▸ How to complete this task
Only lines holding "that" are wanted; copy each of them from the records below.
%%
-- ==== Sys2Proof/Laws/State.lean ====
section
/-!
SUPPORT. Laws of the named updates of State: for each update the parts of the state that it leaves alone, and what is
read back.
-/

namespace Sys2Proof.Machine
%%
%%
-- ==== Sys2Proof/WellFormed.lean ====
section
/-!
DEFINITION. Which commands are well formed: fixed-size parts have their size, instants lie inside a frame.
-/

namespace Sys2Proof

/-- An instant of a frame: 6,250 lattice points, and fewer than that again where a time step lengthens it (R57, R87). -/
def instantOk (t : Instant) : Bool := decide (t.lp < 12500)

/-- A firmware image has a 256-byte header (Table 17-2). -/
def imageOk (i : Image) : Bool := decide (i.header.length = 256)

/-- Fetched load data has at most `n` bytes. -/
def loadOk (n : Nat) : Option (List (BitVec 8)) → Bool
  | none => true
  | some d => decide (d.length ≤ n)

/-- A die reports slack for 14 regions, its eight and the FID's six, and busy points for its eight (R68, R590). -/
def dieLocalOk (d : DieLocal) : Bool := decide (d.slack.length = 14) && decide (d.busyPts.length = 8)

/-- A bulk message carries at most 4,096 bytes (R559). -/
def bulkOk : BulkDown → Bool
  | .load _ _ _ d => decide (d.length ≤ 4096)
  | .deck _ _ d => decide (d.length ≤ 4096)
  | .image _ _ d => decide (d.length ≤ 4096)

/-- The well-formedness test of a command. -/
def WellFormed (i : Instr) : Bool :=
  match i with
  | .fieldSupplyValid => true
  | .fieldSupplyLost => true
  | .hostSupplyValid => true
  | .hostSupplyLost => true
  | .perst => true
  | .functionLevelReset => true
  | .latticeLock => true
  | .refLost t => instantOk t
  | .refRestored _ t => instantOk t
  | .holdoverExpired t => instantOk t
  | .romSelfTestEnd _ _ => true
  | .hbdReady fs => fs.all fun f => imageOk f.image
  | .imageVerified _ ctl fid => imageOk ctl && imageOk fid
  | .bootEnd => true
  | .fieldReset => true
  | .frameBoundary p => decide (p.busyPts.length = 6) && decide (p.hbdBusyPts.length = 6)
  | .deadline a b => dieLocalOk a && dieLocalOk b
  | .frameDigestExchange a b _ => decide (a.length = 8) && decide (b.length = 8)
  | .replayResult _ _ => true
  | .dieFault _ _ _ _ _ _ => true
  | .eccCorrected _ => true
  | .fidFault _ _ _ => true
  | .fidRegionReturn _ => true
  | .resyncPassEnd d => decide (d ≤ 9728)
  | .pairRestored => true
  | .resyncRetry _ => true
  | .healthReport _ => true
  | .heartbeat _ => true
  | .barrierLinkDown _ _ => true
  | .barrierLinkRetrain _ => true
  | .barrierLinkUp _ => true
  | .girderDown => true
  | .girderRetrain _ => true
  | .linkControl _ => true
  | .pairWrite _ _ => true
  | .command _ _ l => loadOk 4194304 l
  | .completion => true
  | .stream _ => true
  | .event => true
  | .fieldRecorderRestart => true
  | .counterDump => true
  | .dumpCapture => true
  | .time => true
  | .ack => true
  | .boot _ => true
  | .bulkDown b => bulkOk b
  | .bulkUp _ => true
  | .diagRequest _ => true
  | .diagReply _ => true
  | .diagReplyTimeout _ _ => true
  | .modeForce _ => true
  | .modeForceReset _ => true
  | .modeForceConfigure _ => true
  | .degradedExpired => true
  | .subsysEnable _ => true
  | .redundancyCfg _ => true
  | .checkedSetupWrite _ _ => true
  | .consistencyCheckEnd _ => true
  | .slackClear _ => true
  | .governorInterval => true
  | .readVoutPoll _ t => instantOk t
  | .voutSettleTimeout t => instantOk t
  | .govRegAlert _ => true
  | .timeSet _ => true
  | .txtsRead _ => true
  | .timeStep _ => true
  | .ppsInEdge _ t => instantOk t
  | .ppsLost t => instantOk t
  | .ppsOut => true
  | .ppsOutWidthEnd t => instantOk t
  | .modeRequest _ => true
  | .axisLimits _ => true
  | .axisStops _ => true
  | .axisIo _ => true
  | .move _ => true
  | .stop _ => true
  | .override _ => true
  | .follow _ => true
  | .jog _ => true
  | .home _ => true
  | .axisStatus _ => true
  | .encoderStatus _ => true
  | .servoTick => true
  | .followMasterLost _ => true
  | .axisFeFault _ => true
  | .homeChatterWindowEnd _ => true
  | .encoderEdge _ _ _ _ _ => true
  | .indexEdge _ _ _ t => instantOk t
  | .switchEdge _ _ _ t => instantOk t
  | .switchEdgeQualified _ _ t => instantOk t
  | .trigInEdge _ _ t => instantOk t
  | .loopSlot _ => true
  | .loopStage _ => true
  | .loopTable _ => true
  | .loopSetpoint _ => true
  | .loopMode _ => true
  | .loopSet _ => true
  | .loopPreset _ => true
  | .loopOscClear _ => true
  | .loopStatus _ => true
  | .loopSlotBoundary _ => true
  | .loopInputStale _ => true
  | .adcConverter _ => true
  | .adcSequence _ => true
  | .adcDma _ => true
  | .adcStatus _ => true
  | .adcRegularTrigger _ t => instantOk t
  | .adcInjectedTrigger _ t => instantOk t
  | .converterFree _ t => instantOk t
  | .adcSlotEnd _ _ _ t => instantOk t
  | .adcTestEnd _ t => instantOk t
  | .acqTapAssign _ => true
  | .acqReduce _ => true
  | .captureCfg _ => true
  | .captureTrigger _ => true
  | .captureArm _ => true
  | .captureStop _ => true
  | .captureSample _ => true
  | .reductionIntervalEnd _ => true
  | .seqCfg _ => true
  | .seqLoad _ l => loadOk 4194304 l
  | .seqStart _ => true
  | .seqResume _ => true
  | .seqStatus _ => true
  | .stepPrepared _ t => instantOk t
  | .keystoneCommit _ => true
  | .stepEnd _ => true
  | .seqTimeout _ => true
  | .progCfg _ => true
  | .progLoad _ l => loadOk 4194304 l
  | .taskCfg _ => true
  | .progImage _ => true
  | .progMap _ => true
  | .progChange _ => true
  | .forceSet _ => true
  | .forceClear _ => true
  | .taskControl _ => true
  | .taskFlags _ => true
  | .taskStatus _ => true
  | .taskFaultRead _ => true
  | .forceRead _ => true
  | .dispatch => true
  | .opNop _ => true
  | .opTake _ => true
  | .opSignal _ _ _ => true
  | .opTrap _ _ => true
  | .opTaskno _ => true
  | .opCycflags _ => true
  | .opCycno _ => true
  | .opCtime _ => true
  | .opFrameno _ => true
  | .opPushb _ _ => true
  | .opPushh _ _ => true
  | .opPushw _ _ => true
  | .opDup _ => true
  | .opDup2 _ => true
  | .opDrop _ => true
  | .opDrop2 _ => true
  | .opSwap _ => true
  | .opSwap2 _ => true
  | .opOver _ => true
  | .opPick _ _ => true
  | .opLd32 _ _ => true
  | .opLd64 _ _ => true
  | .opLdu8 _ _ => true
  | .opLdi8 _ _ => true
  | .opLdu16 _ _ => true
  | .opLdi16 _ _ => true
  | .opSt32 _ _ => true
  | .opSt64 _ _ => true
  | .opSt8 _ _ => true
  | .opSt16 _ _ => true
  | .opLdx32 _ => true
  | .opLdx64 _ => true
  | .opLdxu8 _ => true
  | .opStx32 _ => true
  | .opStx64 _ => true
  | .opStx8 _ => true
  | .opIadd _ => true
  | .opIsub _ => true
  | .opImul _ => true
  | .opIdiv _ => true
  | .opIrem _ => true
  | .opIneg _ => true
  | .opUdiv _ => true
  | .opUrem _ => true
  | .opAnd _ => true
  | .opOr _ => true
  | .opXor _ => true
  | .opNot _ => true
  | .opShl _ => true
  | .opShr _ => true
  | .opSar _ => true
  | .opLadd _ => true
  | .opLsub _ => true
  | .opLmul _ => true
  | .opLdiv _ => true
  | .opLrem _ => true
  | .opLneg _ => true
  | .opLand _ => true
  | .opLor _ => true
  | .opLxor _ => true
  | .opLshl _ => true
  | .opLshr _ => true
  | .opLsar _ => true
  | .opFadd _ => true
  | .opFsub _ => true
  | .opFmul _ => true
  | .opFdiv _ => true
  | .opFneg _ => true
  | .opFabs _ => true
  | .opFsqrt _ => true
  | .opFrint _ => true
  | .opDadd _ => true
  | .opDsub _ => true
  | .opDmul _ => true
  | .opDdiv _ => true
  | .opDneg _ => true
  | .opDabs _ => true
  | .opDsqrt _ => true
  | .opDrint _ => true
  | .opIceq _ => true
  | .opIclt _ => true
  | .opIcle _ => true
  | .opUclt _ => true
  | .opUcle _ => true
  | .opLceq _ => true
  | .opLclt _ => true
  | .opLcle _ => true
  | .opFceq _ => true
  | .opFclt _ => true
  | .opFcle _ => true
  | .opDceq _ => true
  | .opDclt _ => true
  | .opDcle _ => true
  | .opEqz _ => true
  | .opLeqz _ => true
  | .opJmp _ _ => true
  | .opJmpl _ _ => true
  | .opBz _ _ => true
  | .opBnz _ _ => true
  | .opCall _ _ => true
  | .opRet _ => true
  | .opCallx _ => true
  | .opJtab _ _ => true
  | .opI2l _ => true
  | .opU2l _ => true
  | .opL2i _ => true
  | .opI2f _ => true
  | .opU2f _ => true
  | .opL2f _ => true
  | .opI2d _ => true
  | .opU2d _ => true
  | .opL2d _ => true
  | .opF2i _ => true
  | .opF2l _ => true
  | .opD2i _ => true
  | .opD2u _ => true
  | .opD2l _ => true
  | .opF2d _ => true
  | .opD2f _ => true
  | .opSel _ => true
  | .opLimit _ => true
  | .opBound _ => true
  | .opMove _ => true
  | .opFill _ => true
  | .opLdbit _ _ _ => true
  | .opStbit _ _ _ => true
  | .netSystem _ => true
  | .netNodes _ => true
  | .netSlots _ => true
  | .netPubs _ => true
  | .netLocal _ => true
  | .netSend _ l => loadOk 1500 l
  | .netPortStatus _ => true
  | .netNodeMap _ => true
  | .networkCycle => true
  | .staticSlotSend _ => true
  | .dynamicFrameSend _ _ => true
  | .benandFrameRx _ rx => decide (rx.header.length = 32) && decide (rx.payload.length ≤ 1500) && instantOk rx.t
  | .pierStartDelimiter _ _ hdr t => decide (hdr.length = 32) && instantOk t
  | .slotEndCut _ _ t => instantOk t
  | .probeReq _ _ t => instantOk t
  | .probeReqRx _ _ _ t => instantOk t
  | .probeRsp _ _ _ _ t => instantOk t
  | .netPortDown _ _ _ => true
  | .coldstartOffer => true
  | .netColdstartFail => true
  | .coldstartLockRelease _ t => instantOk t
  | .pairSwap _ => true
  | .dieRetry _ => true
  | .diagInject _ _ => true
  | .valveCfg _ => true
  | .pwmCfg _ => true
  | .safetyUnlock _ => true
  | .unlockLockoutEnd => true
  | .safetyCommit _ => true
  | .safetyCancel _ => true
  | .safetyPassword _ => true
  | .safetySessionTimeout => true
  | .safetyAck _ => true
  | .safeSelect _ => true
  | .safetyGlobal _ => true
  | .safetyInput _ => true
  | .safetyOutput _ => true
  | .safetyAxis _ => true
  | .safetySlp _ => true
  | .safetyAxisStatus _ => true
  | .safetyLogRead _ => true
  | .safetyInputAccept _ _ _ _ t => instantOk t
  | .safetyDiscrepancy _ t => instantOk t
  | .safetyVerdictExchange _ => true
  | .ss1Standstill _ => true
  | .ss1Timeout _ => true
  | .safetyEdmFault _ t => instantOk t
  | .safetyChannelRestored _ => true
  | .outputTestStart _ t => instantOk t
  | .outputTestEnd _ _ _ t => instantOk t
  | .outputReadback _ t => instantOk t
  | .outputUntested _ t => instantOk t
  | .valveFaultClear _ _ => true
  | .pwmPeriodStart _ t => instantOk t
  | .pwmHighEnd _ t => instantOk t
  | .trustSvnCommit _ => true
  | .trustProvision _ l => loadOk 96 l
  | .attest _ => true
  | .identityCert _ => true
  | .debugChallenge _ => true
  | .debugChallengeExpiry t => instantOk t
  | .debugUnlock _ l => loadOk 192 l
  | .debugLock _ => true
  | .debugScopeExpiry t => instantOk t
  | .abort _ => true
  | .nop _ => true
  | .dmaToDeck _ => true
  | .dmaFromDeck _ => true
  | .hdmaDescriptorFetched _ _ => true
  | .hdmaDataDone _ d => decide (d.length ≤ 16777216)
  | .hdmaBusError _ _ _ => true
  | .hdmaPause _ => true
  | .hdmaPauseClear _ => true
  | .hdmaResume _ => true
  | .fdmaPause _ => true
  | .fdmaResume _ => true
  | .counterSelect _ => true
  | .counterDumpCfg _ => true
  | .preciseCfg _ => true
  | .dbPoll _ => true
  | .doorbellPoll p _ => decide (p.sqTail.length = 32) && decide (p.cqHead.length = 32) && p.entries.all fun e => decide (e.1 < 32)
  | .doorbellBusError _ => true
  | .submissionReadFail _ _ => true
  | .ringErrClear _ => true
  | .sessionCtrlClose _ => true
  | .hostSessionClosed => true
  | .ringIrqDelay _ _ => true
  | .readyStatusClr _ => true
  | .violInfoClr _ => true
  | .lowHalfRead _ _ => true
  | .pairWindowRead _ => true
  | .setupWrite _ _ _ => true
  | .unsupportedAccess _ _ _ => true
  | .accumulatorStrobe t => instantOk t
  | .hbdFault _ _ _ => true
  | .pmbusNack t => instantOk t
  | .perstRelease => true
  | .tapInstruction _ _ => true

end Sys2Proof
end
%%
▸ Written answer
SUPPORT. Laws of the named updates of State: for each update the parts of the state that it leaves alone, and what is
/-- An instant of a frame: 6,250 lattice points, and fewer than that again where a time step lengthens it (R57, R87). -/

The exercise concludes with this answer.